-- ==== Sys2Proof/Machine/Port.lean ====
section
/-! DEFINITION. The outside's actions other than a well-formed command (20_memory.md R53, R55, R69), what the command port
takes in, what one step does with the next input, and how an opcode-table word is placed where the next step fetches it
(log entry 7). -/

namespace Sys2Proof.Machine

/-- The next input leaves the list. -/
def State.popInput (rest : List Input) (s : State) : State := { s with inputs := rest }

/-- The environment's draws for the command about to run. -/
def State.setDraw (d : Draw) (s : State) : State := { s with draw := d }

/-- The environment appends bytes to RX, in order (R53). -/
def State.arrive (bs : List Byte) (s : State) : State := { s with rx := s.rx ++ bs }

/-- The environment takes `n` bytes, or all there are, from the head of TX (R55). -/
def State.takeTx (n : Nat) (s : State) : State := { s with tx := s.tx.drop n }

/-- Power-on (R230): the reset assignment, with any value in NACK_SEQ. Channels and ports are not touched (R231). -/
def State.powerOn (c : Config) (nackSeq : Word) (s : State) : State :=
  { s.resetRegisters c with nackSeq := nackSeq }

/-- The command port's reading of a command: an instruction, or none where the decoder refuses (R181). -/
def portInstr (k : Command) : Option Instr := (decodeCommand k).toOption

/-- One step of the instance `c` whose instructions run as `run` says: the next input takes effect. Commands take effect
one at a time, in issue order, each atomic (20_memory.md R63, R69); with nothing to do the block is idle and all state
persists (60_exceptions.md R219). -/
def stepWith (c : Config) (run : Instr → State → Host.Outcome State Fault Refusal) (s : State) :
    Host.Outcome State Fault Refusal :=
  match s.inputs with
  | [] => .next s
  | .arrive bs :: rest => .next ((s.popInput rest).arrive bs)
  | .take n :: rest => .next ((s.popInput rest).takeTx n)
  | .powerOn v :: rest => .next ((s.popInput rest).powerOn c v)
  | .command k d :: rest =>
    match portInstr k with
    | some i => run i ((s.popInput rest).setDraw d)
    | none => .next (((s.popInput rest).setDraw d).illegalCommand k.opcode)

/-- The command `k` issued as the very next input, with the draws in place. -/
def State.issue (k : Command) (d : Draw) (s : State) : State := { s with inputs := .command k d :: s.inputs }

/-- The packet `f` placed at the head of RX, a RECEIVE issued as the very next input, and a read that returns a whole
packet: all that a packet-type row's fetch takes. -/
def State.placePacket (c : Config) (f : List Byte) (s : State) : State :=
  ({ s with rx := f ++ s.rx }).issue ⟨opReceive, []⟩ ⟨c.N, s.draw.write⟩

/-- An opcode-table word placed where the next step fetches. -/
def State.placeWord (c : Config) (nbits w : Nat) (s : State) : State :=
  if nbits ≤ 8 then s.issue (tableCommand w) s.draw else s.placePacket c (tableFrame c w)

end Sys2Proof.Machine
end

________

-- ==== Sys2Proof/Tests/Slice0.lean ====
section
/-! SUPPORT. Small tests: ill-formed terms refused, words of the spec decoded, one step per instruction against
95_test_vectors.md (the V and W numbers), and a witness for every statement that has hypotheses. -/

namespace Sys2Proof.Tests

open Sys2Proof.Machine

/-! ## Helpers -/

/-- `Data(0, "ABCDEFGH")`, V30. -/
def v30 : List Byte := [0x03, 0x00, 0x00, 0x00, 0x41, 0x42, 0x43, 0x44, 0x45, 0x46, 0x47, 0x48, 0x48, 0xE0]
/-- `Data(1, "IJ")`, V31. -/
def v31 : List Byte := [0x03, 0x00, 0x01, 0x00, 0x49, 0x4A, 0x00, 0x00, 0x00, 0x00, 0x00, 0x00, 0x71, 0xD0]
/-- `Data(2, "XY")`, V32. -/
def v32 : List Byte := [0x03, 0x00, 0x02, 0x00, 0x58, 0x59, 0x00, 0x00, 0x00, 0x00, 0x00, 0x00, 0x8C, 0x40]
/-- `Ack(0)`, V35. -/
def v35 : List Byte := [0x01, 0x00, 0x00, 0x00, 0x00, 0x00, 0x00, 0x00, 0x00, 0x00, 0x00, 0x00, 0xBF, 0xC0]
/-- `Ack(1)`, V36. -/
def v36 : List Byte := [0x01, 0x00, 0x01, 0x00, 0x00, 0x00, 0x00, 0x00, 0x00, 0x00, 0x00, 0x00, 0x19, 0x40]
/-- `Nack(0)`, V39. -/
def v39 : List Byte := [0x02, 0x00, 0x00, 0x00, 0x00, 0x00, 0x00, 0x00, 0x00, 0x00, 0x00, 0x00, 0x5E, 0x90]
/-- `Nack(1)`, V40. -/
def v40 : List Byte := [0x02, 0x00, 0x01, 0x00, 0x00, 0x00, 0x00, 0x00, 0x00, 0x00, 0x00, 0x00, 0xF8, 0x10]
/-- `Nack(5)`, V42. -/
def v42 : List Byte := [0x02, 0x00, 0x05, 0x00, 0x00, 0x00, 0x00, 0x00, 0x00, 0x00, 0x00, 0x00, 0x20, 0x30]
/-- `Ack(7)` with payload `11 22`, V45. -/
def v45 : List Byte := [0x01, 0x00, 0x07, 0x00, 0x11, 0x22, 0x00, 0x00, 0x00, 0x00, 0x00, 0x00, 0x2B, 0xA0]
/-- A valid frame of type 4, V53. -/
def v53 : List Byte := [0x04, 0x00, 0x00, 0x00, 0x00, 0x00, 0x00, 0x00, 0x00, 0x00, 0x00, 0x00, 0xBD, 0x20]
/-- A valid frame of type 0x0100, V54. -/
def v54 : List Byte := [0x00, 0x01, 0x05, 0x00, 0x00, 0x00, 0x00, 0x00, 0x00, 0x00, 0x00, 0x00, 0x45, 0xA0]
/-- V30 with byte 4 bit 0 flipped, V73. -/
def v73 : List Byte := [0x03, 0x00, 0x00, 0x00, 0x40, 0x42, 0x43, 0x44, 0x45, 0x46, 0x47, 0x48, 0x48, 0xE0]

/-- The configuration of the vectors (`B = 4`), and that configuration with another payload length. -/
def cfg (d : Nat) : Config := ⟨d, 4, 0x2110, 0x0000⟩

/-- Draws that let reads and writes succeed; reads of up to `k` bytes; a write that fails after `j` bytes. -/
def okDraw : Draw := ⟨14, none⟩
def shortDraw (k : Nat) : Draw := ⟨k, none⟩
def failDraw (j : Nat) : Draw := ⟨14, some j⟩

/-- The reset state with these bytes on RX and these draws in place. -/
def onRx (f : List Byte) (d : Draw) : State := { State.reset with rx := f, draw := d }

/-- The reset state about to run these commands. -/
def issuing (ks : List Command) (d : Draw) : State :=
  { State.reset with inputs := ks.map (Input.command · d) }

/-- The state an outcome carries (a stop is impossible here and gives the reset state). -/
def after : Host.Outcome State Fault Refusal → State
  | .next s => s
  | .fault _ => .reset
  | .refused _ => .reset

________

What is the number of lines in the records that contain "issued"? State that number alone.

2